→ Requirement:
Two lines in the listing below mark the span: one contains "if a = 0 then 32 else BitVec.ofNat 32 (Nat.log2" and one contains "SADD (R216). -/". Reproduce both of them and everything between, exactly.

→ Source records:
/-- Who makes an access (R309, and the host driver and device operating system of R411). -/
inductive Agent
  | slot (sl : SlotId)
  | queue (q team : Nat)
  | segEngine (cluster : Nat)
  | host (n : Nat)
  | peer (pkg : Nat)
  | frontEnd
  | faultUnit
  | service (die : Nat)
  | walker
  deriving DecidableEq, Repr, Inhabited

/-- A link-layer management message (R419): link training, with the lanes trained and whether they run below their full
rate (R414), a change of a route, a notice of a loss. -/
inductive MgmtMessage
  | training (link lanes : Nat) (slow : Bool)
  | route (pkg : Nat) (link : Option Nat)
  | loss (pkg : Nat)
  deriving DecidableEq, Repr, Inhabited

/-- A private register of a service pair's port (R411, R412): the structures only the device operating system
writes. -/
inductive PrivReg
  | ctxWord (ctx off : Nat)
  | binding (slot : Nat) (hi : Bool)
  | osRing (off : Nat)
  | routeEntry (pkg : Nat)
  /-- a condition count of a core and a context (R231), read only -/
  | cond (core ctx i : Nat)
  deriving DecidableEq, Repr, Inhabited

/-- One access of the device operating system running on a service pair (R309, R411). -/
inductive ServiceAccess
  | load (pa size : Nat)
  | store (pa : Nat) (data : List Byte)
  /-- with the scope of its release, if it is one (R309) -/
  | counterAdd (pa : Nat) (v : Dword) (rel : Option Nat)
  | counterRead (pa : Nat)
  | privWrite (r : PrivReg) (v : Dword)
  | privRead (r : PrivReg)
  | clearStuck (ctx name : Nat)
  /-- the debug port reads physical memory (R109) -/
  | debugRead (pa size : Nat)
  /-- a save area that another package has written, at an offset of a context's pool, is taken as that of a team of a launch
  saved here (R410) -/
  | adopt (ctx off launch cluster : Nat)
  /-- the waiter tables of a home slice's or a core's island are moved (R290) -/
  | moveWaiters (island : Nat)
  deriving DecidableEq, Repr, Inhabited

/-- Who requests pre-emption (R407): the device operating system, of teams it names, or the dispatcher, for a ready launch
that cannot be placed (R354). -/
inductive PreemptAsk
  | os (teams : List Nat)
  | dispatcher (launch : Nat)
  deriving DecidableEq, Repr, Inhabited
--
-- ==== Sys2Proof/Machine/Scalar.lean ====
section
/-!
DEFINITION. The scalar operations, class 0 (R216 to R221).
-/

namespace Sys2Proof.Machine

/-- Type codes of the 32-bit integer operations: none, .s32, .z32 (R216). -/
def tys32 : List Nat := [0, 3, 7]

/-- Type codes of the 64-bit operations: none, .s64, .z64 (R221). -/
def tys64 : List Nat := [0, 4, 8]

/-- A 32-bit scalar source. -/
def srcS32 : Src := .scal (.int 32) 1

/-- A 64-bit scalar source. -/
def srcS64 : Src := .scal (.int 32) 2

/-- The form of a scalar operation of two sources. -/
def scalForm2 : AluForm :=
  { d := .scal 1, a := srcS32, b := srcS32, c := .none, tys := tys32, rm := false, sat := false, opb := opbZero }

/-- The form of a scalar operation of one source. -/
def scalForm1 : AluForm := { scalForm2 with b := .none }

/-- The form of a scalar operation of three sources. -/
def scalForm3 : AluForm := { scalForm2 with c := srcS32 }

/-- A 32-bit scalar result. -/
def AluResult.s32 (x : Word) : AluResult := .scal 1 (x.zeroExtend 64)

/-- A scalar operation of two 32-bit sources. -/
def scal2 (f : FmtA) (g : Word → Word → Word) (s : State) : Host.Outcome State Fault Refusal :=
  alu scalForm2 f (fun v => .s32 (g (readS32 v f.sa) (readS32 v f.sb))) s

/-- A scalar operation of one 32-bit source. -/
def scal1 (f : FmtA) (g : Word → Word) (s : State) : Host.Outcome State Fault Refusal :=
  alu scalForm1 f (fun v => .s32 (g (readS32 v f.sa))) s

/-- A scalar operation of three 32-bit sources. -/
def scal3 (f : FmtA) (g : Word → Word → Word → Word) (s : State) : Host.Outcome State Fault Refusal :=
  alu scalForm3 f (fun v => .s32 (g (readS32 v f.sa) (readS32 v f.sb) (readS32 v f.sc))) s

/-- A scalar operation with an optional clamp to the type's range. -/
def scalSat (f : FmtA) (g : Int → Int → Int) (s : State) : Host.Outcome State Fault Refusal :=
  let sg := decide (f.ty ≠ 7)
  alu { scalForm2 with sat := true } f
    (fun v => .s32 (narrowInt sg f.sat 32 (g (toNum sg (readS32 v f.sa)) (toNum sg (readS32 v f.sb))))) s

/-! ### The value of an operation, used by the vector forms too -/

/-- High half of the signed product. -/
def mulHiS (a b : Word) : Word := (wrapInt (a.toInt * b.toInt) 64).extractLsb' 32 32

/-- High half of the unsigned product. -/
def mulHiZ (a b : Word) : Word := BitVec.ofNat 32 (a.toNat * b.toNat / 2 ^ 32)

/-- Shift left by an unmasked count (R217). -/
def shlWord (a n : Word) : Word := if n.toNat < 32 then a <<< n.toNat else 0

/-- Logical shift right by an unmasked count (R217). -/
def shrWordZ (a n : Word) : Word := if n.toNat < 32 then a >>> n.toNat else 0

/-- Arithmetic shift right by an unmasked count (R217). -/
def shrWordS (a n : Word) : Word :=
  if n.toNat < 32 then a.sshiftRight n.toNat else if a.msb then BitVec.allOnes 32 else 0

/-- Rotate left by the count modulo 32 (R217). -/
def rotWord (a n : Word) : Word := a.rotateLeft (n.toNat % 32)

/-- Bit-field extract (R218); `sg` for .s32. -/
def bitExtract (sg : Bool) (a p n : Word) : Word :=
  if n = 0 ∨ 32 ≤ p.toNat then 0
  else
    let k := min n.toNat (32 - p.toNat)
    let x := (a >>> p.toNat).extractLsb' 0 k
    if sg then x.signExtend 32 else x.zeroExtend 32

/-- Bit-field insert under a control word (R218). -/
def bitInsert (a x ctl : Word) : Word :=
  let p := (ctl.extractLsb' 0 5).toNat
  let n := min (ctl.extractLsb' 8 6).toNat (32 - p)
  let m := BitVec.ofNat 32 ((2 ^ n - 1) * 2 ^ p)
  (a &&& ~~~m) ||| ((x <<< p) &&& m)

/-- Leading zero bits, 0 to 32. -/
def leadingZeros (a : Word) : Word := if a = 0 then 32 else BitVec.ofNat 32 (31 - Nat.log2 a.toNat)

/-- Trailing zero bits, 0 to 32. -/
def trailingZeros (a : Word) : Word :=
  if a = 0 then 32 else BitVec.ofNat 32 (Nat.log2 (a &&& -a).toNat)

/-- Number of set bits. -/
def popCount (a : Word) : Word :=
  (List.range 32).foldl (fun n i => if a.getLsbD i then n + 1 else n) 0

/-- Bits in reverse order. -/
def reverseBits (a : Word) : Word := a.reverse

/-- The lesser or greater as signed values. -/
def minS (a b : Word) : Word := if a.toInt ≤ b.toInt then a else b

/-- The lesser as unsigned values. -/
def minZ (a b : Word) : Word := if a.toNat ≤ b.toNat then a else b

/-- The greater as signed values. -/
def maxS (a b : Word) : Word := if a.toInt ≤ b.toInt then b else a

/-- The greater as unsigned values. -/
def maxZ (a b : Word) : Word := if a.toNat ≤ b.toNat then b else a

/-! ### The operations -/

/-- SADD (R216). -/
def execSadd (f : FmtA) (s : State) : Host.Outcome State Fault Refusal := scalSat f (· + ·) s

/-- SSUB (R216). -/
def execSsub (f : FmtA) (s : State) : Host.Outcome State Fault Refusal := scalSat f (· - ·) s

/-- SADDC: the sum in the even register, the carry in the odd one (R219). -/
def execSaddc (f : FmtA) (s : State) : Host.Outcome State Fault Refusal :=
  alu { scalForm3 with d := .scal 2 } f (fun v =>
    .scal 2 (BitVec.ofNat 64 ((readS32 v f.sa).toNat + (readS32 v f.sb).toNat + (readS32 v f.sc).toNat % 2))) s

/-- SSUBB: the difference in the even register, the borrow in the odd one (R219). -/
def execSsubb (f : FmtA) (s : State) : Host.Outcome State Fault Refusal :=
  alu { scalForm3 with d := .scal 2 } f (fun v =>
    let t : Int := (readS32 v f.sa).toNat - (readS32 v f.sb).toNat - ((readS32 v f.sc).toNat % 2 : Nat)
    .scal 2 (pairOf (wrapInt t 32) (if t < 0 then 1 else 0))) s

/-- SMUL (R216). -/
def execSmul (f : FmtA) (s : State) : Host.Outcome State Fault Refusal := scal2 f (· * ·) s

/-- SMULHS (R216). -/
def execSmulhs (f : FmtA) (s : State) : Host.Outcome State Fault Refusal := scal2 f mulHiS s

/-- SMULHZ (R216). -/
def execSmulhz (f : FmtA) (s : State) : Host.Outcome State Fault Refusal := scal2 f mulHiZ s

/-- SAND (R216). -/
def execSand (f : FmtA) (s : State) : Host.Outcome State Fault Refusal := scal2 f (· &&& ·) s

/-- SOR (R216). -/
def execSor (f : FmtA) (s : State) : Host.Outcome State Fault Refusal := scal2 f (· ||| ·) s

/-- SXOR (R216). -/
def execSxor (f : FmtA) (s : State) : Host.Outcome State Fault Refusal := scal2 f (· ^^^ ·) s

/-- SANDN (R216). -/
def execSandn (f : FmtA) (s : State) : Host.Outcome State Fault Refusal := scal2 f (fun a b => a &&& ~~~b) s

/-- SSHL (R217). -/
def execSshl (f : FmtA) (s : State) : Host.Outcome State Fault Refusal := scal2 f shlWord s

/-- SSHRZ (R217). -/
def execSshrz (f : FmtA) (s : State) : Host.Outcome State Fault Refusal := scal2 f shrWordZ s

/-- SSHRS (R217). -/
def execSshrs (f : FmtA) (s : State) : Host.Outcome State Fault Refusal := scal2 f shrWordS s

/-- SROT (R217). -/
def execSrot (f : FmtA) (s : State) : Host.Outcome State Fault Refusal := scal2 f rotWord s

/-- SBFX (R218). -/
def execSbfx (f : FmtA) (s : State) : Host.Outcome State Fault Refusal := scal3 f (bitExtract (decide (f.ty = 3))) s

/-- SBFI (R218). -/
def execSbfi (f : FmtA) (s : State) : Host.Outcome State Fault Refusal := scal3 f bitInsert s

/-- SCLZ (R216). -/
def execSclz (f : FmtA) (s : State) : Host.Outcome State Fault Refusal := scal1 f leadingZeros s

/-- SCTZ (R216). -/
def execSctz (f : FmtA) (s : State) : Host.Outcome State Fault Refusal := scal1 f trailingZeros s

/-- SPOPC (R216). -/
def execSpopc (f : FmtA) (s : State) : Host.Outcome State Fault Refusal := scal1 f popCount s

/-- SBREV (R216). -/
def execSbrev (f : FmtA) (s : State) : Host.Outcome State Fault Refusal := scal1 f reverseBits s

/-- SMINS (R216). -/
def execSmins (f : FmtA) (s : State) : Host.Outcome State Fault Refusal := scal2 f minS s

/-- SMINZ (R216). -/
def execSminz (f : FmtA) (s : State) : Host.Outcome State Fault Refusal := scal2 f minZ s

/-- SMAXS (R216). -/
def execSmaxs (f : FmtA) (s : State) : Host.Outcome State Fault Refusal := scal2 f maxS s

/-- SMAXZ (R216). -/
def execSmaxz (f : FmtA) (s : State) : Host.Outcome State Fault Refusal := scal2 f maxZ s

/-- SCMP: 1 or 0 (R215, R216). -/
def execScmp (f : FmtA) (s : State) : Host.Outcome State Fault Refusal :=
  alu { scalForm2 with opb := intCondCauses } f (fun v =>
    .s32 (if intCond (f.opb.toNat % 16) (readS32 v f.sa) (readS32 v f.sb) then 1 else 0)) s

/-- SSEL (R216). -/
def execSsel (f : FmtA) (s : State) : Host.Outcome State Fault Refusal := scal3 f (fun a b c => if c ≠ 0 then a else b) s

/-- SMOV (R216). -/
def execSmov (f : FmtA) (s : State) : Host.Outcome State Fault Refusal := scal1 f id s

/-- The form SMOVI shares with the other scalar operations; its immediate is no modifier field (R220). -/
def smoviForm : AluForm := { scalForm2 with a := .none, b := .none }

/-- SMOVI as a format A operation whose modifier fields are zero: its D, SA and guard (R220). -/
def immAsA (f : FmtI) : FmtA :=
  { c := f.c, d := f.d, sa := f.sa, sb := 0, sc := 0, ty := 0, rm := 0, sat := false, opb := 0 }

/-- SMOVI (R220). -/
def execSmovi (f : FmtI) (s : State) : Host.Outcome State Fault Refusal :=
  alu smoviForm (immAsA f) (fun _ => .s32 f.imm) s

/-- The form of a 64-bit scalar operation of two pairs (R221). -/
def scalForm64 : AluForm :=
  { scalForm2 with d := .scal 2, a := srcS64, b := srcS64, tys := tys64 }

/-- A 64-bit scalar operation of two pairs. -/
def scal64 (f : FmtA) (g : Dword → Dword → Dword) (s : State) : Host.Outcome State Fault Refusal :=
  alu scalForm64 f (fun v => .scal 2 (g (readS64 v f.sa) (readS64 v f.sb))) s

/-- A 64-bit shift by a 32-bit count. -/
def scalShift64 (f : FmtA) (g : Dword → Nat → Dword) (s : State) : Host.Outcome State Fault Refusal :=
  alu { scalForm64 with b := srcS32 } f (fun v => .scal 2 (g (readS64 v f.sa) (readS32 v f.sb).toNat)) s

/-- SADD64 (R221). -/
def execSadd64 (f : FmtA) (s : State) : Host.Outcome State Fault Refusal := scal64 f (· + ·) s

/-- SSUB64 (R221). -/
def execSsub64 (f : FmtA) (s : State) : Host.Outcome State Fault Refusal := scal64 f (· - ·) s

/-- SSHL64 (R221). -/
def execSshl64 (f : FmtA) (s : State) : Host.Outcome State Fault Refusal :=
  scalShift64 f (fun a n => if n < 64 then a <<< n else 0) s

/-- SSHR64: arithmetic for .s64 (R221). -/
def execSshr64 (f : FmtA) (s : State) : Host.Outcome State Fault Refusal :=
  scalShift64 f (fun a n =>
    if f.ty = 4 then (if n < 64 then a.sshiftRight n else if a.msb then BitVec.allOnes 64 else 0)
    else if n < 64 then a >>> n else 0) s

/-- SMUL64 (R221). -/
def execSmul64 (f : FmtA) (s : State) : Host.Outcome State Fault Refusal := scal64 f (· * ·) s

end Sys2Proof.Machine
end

→ Response area:
  if a = 0 then 32 else BitVec.ofNat 32 (Nat.log2 (a &&& -a).toNat)

/-- Number of set bits. -/
def popCount (a : Word) : Word :=
  (List.range 32).foldl (fun n i => if a.getLsbD i then n + 1 else n) 0

/-- Bits in reverse order. -/
def reverseBits (a : Word) : Word := a.reverse

/-- The lesser or greater as signed values. -/
def minS (a b : Word) : Word := if a.toInt ≤ b.toInt then a else b

/-- The lesser as unsigned values. -/
def minZ (a b : Word) : Word := if a.toNat ≤ b.toNat then a else b

/-- The greater as signed values. -/
def maxS (a b : Word) : Word := if a.toInt ≤ b.toInt then b else a

/-- The greater as unsigned values. -/
def maxZ (a b : Word) : Word := if a.toNat ≤ b.toNat then b else a

/-! ### The operations -/

/-- SADD (R216). -/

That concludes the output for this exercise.